Mendapatkan rasa sakit yang lebih daripada orang lain, sejujurnya
saya tidak berniat begitu
Tapi percayalah,
dunia tidak pernah memihak, sayang
Dunia itu buta, percayalah.
Pernah melihat orang yang berusaha keras namun gagal?

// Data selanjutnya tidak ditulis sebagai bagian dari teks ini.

-- ==== Sys2Proof/Machine/Membership.lean ====
section
/-!
DEFINITION. Membership: bundles (R373 to R375), commands (R376 to R378, R383, R393), their
spreading (R379 to R382), fencing and joining (R384 to R386), circuits (R389, R390) and the health score (R391, R392).
-/

namespace Sys2Proof.Machine

/-! ### Bundles (R373, R375) -/

/-- The answer to MEMBER: `ses` is the session plus one, 0 for a bundle from a peer (R480, R489). -/
def memberAnswer (s : State) (ses status : Nat) : State :=
  match ses with
  | 0 => s
  | k + 1 => respond s k 0x42 0 (leBytes 4 status ++ leBytes 4 (s.fld pgMbr MBR_MEPOCH))

def bundleLen (b : List Byte) : Nat := leAt b 0 4
def bundleBody (b : List Byte) : List Byte := (b.drop 8).take (bundleLen b)

/-- Tokens of a bundle, none when their lengths do not fill it exactly. -/
def tokensOf : Nat → List Byte → Option (List (List Byte))
  | 0, b => if b.isEmpty then some [] else none
  | n + 1, b =>
    let l := leAt b 0 4
    if b.length < 4 + l then none else (tokensOf n (b.drop (4 + l))).map (fun t => (b.drop 4).take l :: t)

def bundleTokens (b : List Byte) : Option (List (List Byte)) := tokensOf (leAt b 4 1) (b.drop (8 + bundleLen b))

def bodyKind (b : List Byte) : Nat := leAt b 2 1
def bodyOverride (b : List Byte) : Bool := (leAt b 3 1).testBit 0
def bodyEpoch (b : List Byte) : Nat := leAt b 4 4
def bodyIssue (b : List Byte) : Nat × Nat := (leAt b 8 6, leAt b 16 4)
def bodyEffect (b : List Byte) : Nat × Nat := (leAt b 20 6, leAt b 28 4)
def bodyCount (b : List Byte) : Nat := leAt b 32 2

/-- An entry of a CHANGE: number, ACT and ID_HASH. -/
def bodyEntry (b : List Byte) (e : Nat) : Nat × Nat × List Byte :=
  (leAt b (64 + 40 * e) 2, leAt b (66 + 40 * e) 1, (b.drop (72 + 40 * e)).take 32)

def allZero (b : List Byte) (off n : Nat) : Bool := leAt b off n == 0

/-- Is a body well formed (R373, R374). -/
def bodyOk (b : List Byte) : Bool :=
  let k := bodyKind b
  let n := bodyCount b
  leAt b 0 1 == 0xC5 && leAt b 1 1 == 1 && decide (1 ≤ k) && decide (k ≤ 3) && decide (leAt b 3 1 < 2)
    && allZero b 14 2 && allZero b 26 2 && allZero b 38 2 && allZero b 50 14
    && decide (leAt b 16 4 < 1000000000) && decide (leAt b 28 4 < 1000000000)
    && (if k = 1 then
          decide (1 ≤ n) && decide (n ≤ 64) && b.length == 64 + 40 * n && allZero b 34 4
            && (List.range n).all (fun e =>
              let x := bodyEntry b e
              decide (x.1 < 16384) && decide (1 ≤ x.2.1) && decide (x.2.1 ≤ 6) && allZero b (67 + 40 * e) 5 && (x.2.1 == 1 || leNat x.2.2 == 0))
        else n == 0 && leAt b 34 2 != 0 && leAt b 36 2 != 0)
    && (if k = 3 then b.length == 8256 && (List.range 8192).all (fun i => decide (leAt b (64 + i) 1 % 16 ≤ 4) && decide (leAt b (64 + i) 1 / 16 ≤ 4))
        else allZero b 40 10 && (k == 1 || b.length == 64))

/-- Is a bundle well formed (R375). -/
def bundleOk (b : List Byte) : Bool := decide (8 ≤ b.length) && allZero b 5 3 && (bundleTokens b).isSome && bodyOk (bundleBody b)

/-! ### Vote tokens (R506, R508) -/

def trustN (t : List Byte) : Nat := leAt t 2 1
def trustK (t : List Byte) : Nat := leAt t 3 1
def trustKey (t : List Byte) (m : Nat) : List Byte := (t.drop (16 + 1952 * m)).take 1952

def tokenOk (trust body tok : List Byte) : Bool :=
  let m := leAt tok 2 1
  tok.length == 3381 && leAt tok 0 1 == 0xE7 && leAt tok 1 1 == 1 && decide (m < trustN trust) && leAt tok 3 1 == 0
    && (tok.drop 4).take 4 == (trust.drop 4).take 4 && (tok.drop 8).take 64 == leBytes 64 (Config.shake 64 body)
    && Config.mldsaVerify (trustKey trust m) (tok.take 72) (strBytes "MAELNY-G1-VOTE") (tok.drop 72)

/-- Managers with a valid token. -/
def votes (trust : List Byte) (b : List Byte) : List Nat :=
  ((((bundleTokens b).getD []).filter (tokenOk trust (bundleBody b))).map (fun t => leAt t 2 1)).eraseDups

def bundleVerified (trust : List Byte) (b : List Byte) : Bool :=
  decide ((if bodyOverride (bundleBody b) then trustN trust else trustK trust) ≤ (votes trust b).length)

/-! ### Outcomes of a bundle -/

def ownEpoch (s : State) : Nat := s.fld pgMbr MBR_MEPOCH
def viewValid (s : State) : Bool := s.flag pgMbr MBR_MSTAT_VIEW_VALID

/-- CMD_LAST and the answer to the host. -/
def bundleStatus (s : State) (b : List Byte) (ses status : Nat) : State :=
  let body := bundleBody b
  let s := s.setFlds pgMbr [(MBR_CMD_LAST_MEPOCH, bodyEpoch body % 65536), (MBR_CMD_LAST_KIND, bodyKind body), (MBR_CMD_LAST_STATUS, status)]
  memberAnswer s ses status

/-- Bundles held beyond MEPOCH + 1 (R382). -/
def beyond (s : State) : Nat :=
  countIf (fun y => bodyKind (bundleBody y.bytes) != 3 && y.mepoch != (ownEpoch s + 1) % 2 ^ 32) s.mbr.held

/-- A verified CHANGE or POLICY: consumed before, or kept for its turn (R376, R378, R382). -/
def holdBundle (s : State) (x : BundleIn) : State :=
  let body := bundleBody x.bytes
  let m := bodyEpoch body
  let ahead := (m + 2 ^ 32 - ownEpoch s) % 2 ^ 32
  let h : HeldBundle := ⟨m, x.bytes, x.session⟩
  if ahead = 0 ∨ 2 ^ 31 ≤ ahead then
    match s.mbr.kept.find? (fun y => y.mepoch == m) with
    | some y => if bundleBody y.bytes = body then memberAnswer s x.session 0 else bundleStatus (errOcc s pgMbr 3 0) x.bytes x.session 5
    | none => memberAnswer s x.session 3
  else if s.mbr.held.any (fun y => y.mepoch == m && bodyKind (bundleBody y.bytes) != 3) then memberAnswer s x.session 3
  else if 1 < ahead ∧ 64 ≤ beyond s then memberAnswer s x.session 3
  else { s with mbr := { s.mbr with held := insertBy (fun a b => seqBefore a.mepoch b.mepoch) h s.mbr.held } }

/-- BUNDLE_VERIFY. -/
def doBundleVerify (s : State) : State :=
  match s.mbr.inbox with
  | [] => s
  | x :: rest =>
    let s := { s with mbr := { s.mbr with inbox := rest } }
    if !bundleOk x.bytes then bundleStatus (errOcc s pgMbr 0 0) x.bytes x.session 6
    else
      let toks := (bundleTokens x.bytes).getD []
      let good := countIf (tokenOk s.sec.trust (bundleBody x.bytes)) toks
      let s := (s.bumpBy pgSec 0 good).bumpBy pgSec 1 (toks.length - good)
      if s.sec.trust.isEmpty || !bundleVerified s.sec.trust x.bytes then
        bundleStatus (errOcc (s.bump pgMbr 3) pgMbr 0 0) x.bytes x.session 2
      else if bodyKind (bundleBody x.bytes) = 3 then
        if x.session = 0 then s
        else { s with mbr := { s.mbr with held := s.mbr.held ++ [⟨bodyEpoch (bundleBody x.bytes), x.bytes, x.session⟩] } }
      else holdBundle s x

/-! ### Fencing (R384, R385, R299) -/

/-- Requests whose acknowledgement has come but whose answer has not fail as well. -/
def fenceTracker (s : State) (d detail : Nat) : State :=
  (s.cores.flatMap (fun e => (e.2.tracker.filter (fun t => t.2.pkt.dst == d)).map (fun t => (e.1, t.1, t.2.cmd)))).foldl (fun s x =>
    settle ((freeSlot s x.1 x.2.1).modCmd x.2.2 (fun y => y.failWith 6 detail none)) x.2.2) s

/-- Nothing more goes to a device. -/
def fenceDevice (s : State) (d detail : Nat) : State := fenceTracker (fencePeer s d detail) d detail

/-- SRT bits of a sheet member. -/
def clearSrt (s : State) (i : Nat) : State :=
  (List.range 512).foldl (fun s j => s.setReg pgFab (0x800 + 4 * j) (putBit (s.reg pgFab (0x800 + 4 * j)) i false)) s

def membershipEvent (s : State) (reason dev : Nat) : State :=
  queueEvent s (devEvent s 8 (reason + 2 ^ 16 * dev + 2 ^ 32 * ownEpoch s))

/-- The sheet lane pairs to a fenced member go DOWN, and its SRT bits clear (R372, R384). -/
def fenceLanes (s : State) (dev : Nat) : State :=
  if dev / 32 = s.ownDev / 32 ∧ s.flag pgMbr MBR_DEVNUM_VALID then
    let line := (32 + dev % 32 - s.ownIdx) % 32
    let s := (List.range 48).foldl (fun s p => if (s.lane (pairKey p line)).st = 0 then s else laneDown s p line true) s
    clearSrt s (dev % 32)
  else s

/-- Another device becomes FENCED. -/
def fenceOther (s : State) (dev : Nat) : State :=
  let s := fenceLanes (fenceDevice s dev 1) dev
  let s := ((List.range 16).filter (fun k => outerPeer s k == some dev)).foldl (fun s k =>
    (planeLanes s (48 + k)).foldl (fun s l => laneDown s (48 + k) l true) s) s
  let s := (s.net.trees.filter (fun e => e.2.valid)).foldl (fun s e => pumpTree (advanceTree s e.1) e.1) s
  membershipEvent (collFence s dev) 2 dev

/-- Packets of a tree this device originates fail. -/
def failTree (s : State) (t : Nat) : State :=
  let x := s.tree t
  let all := x.wait ++ (x.held ++ x.out).map (·.tx)
  all.foldl (fun s u => failOrigin s u 6 3 none) (s.setTree t { x with wait := [], held := [], out := [] })

/-- This device becomes FENCED. -/
def fenceSelf (s : State) : State :=
  let s := errOcc s pgMbr 6 0
  let s := s.lanes.foldl (fun s e => laneDown s (e.1 / 32) (e.1 % 32) e.2.held) s
  let s := ((s.net.tx.map (·.1) ++ s.net.pulls.map (·.dst)).eraseDups).foldl (fun s d => fenceDevice s d 3) s
  let s := (s.net.trees.filter (fun e => originates s e.2)).foldl (fun s e => failTree s e.1) s
  let s := s.coll.ctxs.foldl (fun s e => decide_ s e.1 7) s
  ((s.coll.groups.filter (fun e => e.2.valid)).map (·.1)).foldl (fun s g =>
    (queuedOf s g).foldl (fun s y => fenceOne s g y.1 y.2) s) s

/-! ### The view (R371, R374, R386) -/

def setView (s : State) (dev st : Nat) : State := { s with mbr := { s.mbr with view := smSet 0 s.mbr.view dev st } }

/-- Claims of remote devices that `p` picks end (R528). -/
def endClaims (s : State) (p : Nat → Bool) : State :=
  (List.range 21).foldl (fun s r =>
    if s.flag pgEas (EAS_CLAIM_HELD.at (4 * r)) && s.fld pgEas (EAS_CLAIM_KIND.at (4 * r)) == 4
        && p (s.fld pgEas (EAS_CLAIM_OWNER.at (4 * r))) then s.setFld pgEas (EAS_CLAIM_HELD.at (4 * r)) 0 else s) s

/-- MSTAT.STATE and MSTAT.PEND. -/
def showState (s : State) : State :=
  let st := if viewValid s && s.flag pgMbr MBR_DEVNUM_VALID then s.viewOf s.ownDev else 0
  s.setFlds pgMbr [(MBR_MSTAT_STATE, st), (MBR_MSTAT_PEND, if s.mbr.pend.isEmpty then 0 else 1)]

/-- The sequence of a destination starts at 0 (R293); packets not yet acknowledged wait to take new numbers. -/
def TxDst.restart (x : TxDst) : TxDst :=
  { TxDst.init with wait := (x.out ++ x.held).map (·.tx) ++ x.wait, pullSlots := x.pullSlots }

/-- The links and sequence states with a device that has joined start anew (R273, R293). -/
def startLinks (s : State) (dev : Nat) : State :=
  let s := (s.setTxDst dev (s.txDst dev).restart).setRxSrc dev RxSrc.init
  if dev / 32 = s.ownDev / 32 ∧ s.flag pgMbr MBR_DEVNUM_VALID then restartLink s (dev % 32) else s

/-- This device joins (R386); the pairs to members that its view holds FENCED go DOWN (R372). -/
def joinSelf (s : State) (dev : Nat) : State :=
  if dev % 32 = s.ownIdx then
    let s := s.setFlds pgMbr [(MBR_DEVNUM_VALID, 1), (MBR_DEVNUM_NUMBER, dev)]
    let s := (s.net.tx.map (·.1)).foldl (fun s d => s.setTxDst d (s.txDst d).restart) { s with net := { s.net with rx := [] } }
    let s := (List.range 32).foldl restartLink s
    ((List.range 32).filter (fun i => s.fenced (sheetDev s i))).foldl (fun s i => fenceLanes s (sheetDev s i)) s
  else membershipEvent (errOcc s pgMbr 1 0) 3 dev

/-- States an ACT leaves and brings. -/
def actFrom : Nat → List Nat
  | 1 => [0] | 2 => [1] | 3 => [2] | 4 => [3] | 5 => [1, 2, 3] | 6 => [1, 4] | _ => []
def actTo : Nat → Nat
  | 1 => 1 | 2 => 2 | 3 => 3 | 4 => 2 | 5 => 4 | _ => 0

/-- One entry takes effect. A device that is FENCED leaves that state by a VACATE over its host port alone (R385). -/
def applyEntry (s : State) (dev act : Nat) (idHash : List Byte) (host : Bool) : State :=
  let own := s.flag pgMbr MBR_DEVNUM_VALID && dev == s.ownDev
  if own && act == 6 && s.selfFenced && !host then s else
  let s := setView s dev (actTo act)
  let s := if actTo act = 4 ∨ actTo act = 0 then endClaims s (· == dev) else s
  match act with
  | 1 => if idHash = s.fuses.idHash then joinSelf s dev else startLinks s dev
  | 5 => if own then fenceSelf s else fenceOther s dev
  | 6 => if own then s.setFlds pgMbr [(MBR_DEVNUM_VALID, 0), (MBR_DEVNUM_NUMBER, 0x3FFF), (MBR_MSTAT_VIEW_VALID, 0)] else s
  | _ => s

/-- Are pending entries in order of their effect times. -/
def PendEntry.ns_ (e : PendEntry) : Nat := 1000000000 * e.sec + e.ns

/-- The planned state of a number: the current view with every pending entry applied. -/
def plannedState (s : State) (dev : Nat) : Nat :=
  (s.mbr.pend.filter (fun e => e.dev == dev)).foldl (fun _ e => e.toState) (s.viewOf dev)

/-! ### Spreading (R379 to R382) -/

/-- Fragments of a bundle. -/
def fragments (epoch : Nat) (b : List Byte) : List (List Byte) :=
  let ps := pieces (b.length + 1) 4080 b
  ps.mapIdx (fun i p => [0x10, 1, BitVec.ofNat 8 i, BitVec.ofNat 8 ps.length] ++ leBytes 4 epoch ++ leBytes 4 b.length ++ leBytes 4 0 ++ p)

/-- A bundle over one link. -/
def sendBundle (epoch : Nat) (b : List Byte) (s : State) (l : Nat) : State :=
  match linkPeer s l with
  | none => s
  | some d => (fragments epoch b).foldl (fun s f => sendOver (s.bump pgMbr 4) l (mkPkt 0x40 d s.ownDev 0 0 f)) s

/-- Sheet members to forward to: in service or LOADING, with an ACTIVE sheet link. -/
def spreadTo (s : State) : List Nat :=
  (List.range 32).filter (fun i => sheetUp s i && decide (1 ≤ s.viewOf (sheetDev s i)) && decide (s.viewOf (sheetDev s i) ≤ 3))

def forwardBundle (s : State) (epoch : Nat) (b : List Byte) : State :=
  let outer := ((List.range 16).filter (fun k => (outerPeer s k).isSome && linkUp s (32 + k))).map (32 + ·)
  (spreadTo s ++ outer).foldl (sendBundle epoch b) s
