/-! ### Sessions -/

/-- Events the host has acknowledged: `ack` is the lowest event SEQ not yet received (R478). -/
def ackEvents (s : State) (k ack : Nat) : State :=
  if s.host.evSess = some k ∧ !seqBefore s.host.evNext ack then
    { s with host := { s.host with unacked := s.host.unacked.filter (fun e => !seqBefore e.1 ack) } }
  else s

/-- Session `k` is the event session no longer: what it has not acknowledged waits again, before everything newer (R487). -/
def dropEvSess (s : State) : State :=
  { s with events := s.host.unacked.map (·.2) ++ s.events, host := { s.host with evSess := none, unacked := [], evNext := 0 } }

/-- A session closes (R481): its claims end (R528), its partial image is discarded (R499), and bundles it brought answer nobody. -/
def closeSession (s : State) (k : Nat) : State :=
  let s := { s with host := { s.host with sess := smErase s.host.sess k } }
  let s := (List.range 21).foldl (fun s r =>
    if claimHeld s r && s.fld pgEas (claim EAS_CLAIM_KIND r) == 1 && s.fld pgEas (claim EAS_CLAIM_OWNER r) == k then
      s.setFld pgEas (claim EAS_CLAIM_HELD r) 0 else s) s
  let s := if s.sec.owner = some k ∧ stage s = 3 then dropImage s else s
  let inbox := s.mbr.inbox.map (fun b => if b.session = k + 1 then { b with session := 0 } else b)
  let held := s.mbr.held.map (fun b => if b.session = k + 1 then { b with session := 0 } else b)
  let s : State := { s with mbr := { s.mbr with inbox := inbox, held := held } }
  pfcCheck (if s.host.evSess = some k then dropEvSess s else s)

/-- SESSION_IDLE_CLOSE. -/
def doSessionIdleClose (k : SessId) (s : State) : State :=
  if (s.sess k).isSome then errOcc (closeSession s k) pgHpt 5 0 else s

/-! ### OPEN and ACK -/

/-- The answer to an OPEN, to the source of its message (R477, R480). -/
def openAnswer (s : State) (src : HostSrc) (k seq : Nat) (x : SessSt) : State :=
  sendMct s src (mctBytes 1 3 0 k seq 0 x.incarn
    (leBytes 2 (s.fld pgMbr MBR_DEVNUM_NUMBER) ++ [BitVec.ofNat 8 x.events.toNat, 0, 0, 1, 0, 0]))

/-- A fresh INCARN: not zero and not the previous one of the session number, else free (R481). -/
def freshIncarn (s : State) (k : Nat) : Nat × State :=
  let prev := smGet 0 s.host.incarn k
  let (n, s) := s.freeNat (2 ^ 32 - 2)
  let v := if prev ≠ 0 ∧ prev ≤ n + 1 then n + 2 else n + 1
  (v, { s with host := { s.host with incarn := smSet 0 s.host.incarn k v } })

/-- OPEN, oldest first (R481, R487). -/
def openOne (s : State) (src : HostSrc) (seq nonce : Nat) (events : Bool) : State :=
  match s.host.sess.find? (fun e => sameSrc e.2.src src && e.2.nonce == nonce && !e.2.begun) with
  | some (k, x) => openAnswer s src k seq x
  | none =>
    match (List.range 16).find? (fun k => !smHas s.host.sess k) with
    | none => sendMct s src (mctBytes 1 3 0x81 0xFF seq 0 0 [])
    | some k =>
      let (incarn, s) := freshIncarn s k
      let x : SessSt := { src := src, nonce := nonce, incarn := incarn, events := events, begun := false, reqs := [],
                          ack := 0, got := [], next := 0, busy := false, cache := [] }
      let s := s.setSess k x
      let s := if events then
          let s := dropEvSess s
          { s with host := { s.host with evSess := some k } }
        else s
      openAnswer s src k seq x

def doOpenSession (s : State) : State :=
  match takeInq s (fun i => match i with | .opens a b c d => some (a, b, c, d) | _ => none) with
  | none => s
  | some ((src, seq, nonce, events), s) => openOne s src seq nonce events

/-- MCT_ACK. -/
def doMctAck (s : State) : State :=
  match takeInq s (fun i => match i with | .acks a b => some (a, b) | _ => none) with
  | none => s
  | some ((k, ack), s) => ackEvents s k ack

/-! ### Other protocols -/

/-- ARP_REQUEST (R475). -/
def doArpRequest (s : State) : State :=
  match takeInq s (fun i => match i with | .arp m a t => some (m, a, t) | _ => none) with
  | none => s
  | some ((mac, ip, t), s) =>
    if s.flag pgHpt HPT_HCTRL_IPV4_EN && ownIpv4 s != 0 && t == ownIpv4 s then sendEther s (arpReply s mac ip) else s

/-- NEIGHBOR_SOLICITATION (R475). -/
def doNeighborSolicitation (s : State) : State :=
  match takeInq s (fun i => match i with | .solicit m a t => some (m, a, t) | _ => none) with
  | none => s
  | some ((mac, ip, t), s) =>
    if s.flag pgHpt HPT_HCTRL_IPV6_EN && t == ownIpv6 s then sendEther s (advertisement s mac ip) else s

/-- PFC_FRAME_RECEIVE (R476). -/
def doPfcFrameReceive (s : State) : State :=
  match takeInq s (fun i => match i with | .pfc a b => some (a, b) | _ => none) with
  | none => s
  | some ((classes, times), s) =>
    let prio := s.fld pgHpt HPT_PFC_PRIO
    if s.flag pgHpt HPT_HCTRL_PFC_EN && classes.testBit prio then
      flushQueued { s with host := { s.host with paused := times.getD prio 0 != 0 } }
    else s

/-! ### Register requests (R485) -/

/-- A request's outcome: STATUS, response payload, state. -/
abbrev Answer := Nat × List Byte × State

def badForm (s : State) : Answer := (8, [], s)

/-- The common part of CSR_RD and CSR_WR: STATUS of a malformed request, or the local offset and COUNT. -/
def csrArgs (s : State) (b : List Byte) (extra : Nat → Nat) : Nat × Nat × Nat :=
  let a := leAt b 0 8
  let n := leAt b 8 2
  if b.length < 16 ∨ leAt b 10 6 ≠ 0 ∨ n = 0 ∨ 256 < n ∨ b.length ≠ 16 + extra n ∨ faSpace a ≠ 1 then (8, 0, 0)
  else if !s.isOwn (faDev a) then (3, 0, 0)
  else if faOff a % 4 ≠ 0 ∨ 4096 < faOff a % 4096 + 4 * n then (8, 0, 0)
  else (0, faOff a, n)

/-- Words read in ascending order; zeros from the failing word on. -/
def csrReadWords : Nat → State → Nat → Nat × List Byte × State
  | 0, s, _ => (0, [], s)
  | n + 1, s, off =>
    let (st, v, s) := csrRead s (csrPage off) (off % 4096)
    if st ≠ 0 then (st, List.replicate (4 * (n + 1)) 0, s)
    else
      let (st, bs, s) := csrReadWords n s (off + 4)
      (st, leBytes 4 v.toNat ++ bs, s)

def reqCsrRd (s : State) (b : List Byte) : Answer :=
  match csrArgs s b (fun _ => 0) with
  | (0, off, n) => csrReadWords n s off
  | (st, _, _) => (st, [], s)

/-- Words written in ascending order; none after a failing one. -/
def csrWriteWords (w : Writer) : List Nat → State → Nat → Nat × State
  | [], s, _ => (0, s)
  | v :: vs, s, off =>
    let (st, s) := csrWrite s w (csrPage off) (off % 4096) (BitVec.ofNat 32 v)
    if st ≠ 0 then (st, s) else csrWriteWords w vs s (off + 4)

def reqCsrWr (k : SessId) (s : State) (b : List Byte) : Answer :=
  match csrArgs s b (4 * ·) with
  | (0, off, n) =>
    let (st, s) := csrWriteWords (.session k) ((List.range n).map (fun i => leAt b (16 + 4 * i) 4)) s off
    (st, [], s)
  | (st, _, _) => (st, [], s)

def reqDoorbell (k : SessId) (s : State) (b : List Byte) : Answer :=
  let x := leAt b 0 2
  if b.length ≠ 8 ∨ 4096 ≤ x ∨ 8 ≤ leAt b 2 1 ∨ leAt b 3 1 ≠ 0 ∨ leAt b 6 2 ≠ 0 then badForm s
  else if 288 ≤ x % 512 then (3, [], s)
  else
    let (st, s) := csrWrite s (.session k) (pgGrv (288 * (x / 512) + x % 512)) (0x148 + 0x20 * leAt b 2 1) (BitVec.ofNat 32 (leAt b 4 2))
    (st, [], s)

/-! ### Memory requests (R486) -/

/-- STATUS of an address and length that cannot be served. -/
def memArgs (s : State) (a n : Nat) : Nat :=
  if faSpace a ≠ 0 ∧ faSpace a ≠ 2 then 8
  else if !s.isOwn (faDev a) then 3
  else if faSpace a = 0 then (if rangeExists s.fuses (faOff a) n then 0 else 3)
  else if faOff a % 4 ≠ 0 ∨ n % 4 ≠ 0 then 8
  else if (List.range (n / 4)).all (fun i => (flagOfOffset (faOff a + 4 * i)).isSome) then 0 else 3

/-- Flag counters loaded from the host. -/
def loadFlags (s : State) (off : Nat) (bs : List Byte) : State :=
  (List.range (bs.length / 4)).foldl (fun s i =>
    match flagOfOffset (off + 4 * i) with
    | some (c, f) => flagWrite s .host c f (BitVec.ofNat 32 (leAt bs (4 * i) 4))
    | none => s) s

Pernah melihat orang yang tanpa banyak kerja namun tetap
bergelimang uang?
Itu karena bumi ini tidak tahu mana yang seharusnya gagal dan seharusnya berhasil
Akhirnya semua orang
di dunia ini berada pada satu paradigma
Lamat-lamat mereka akan sadar bahwa percuma mereka hidup,
Jika mereka tidak berada di pihak bumi.
Jika mereka tidak disayangi Si Pemilik Bumi.
Ngomong-ngomong,
mengapa saya begitu sendirian?
Jangan-jangan Si Pemilik Bumi belum mau menyentuh kehidupan
saya
Jangan-jangan Si Pemilik Bumi masih sibuk dengan jutaan
manusia lainnya
Saya tidak tersentuh oleh Dia, sungguh...
Kadang-kadang, saya
bosan sendirian
Hai, Pemilik Bumi, mau menemani saya jalan-jalan?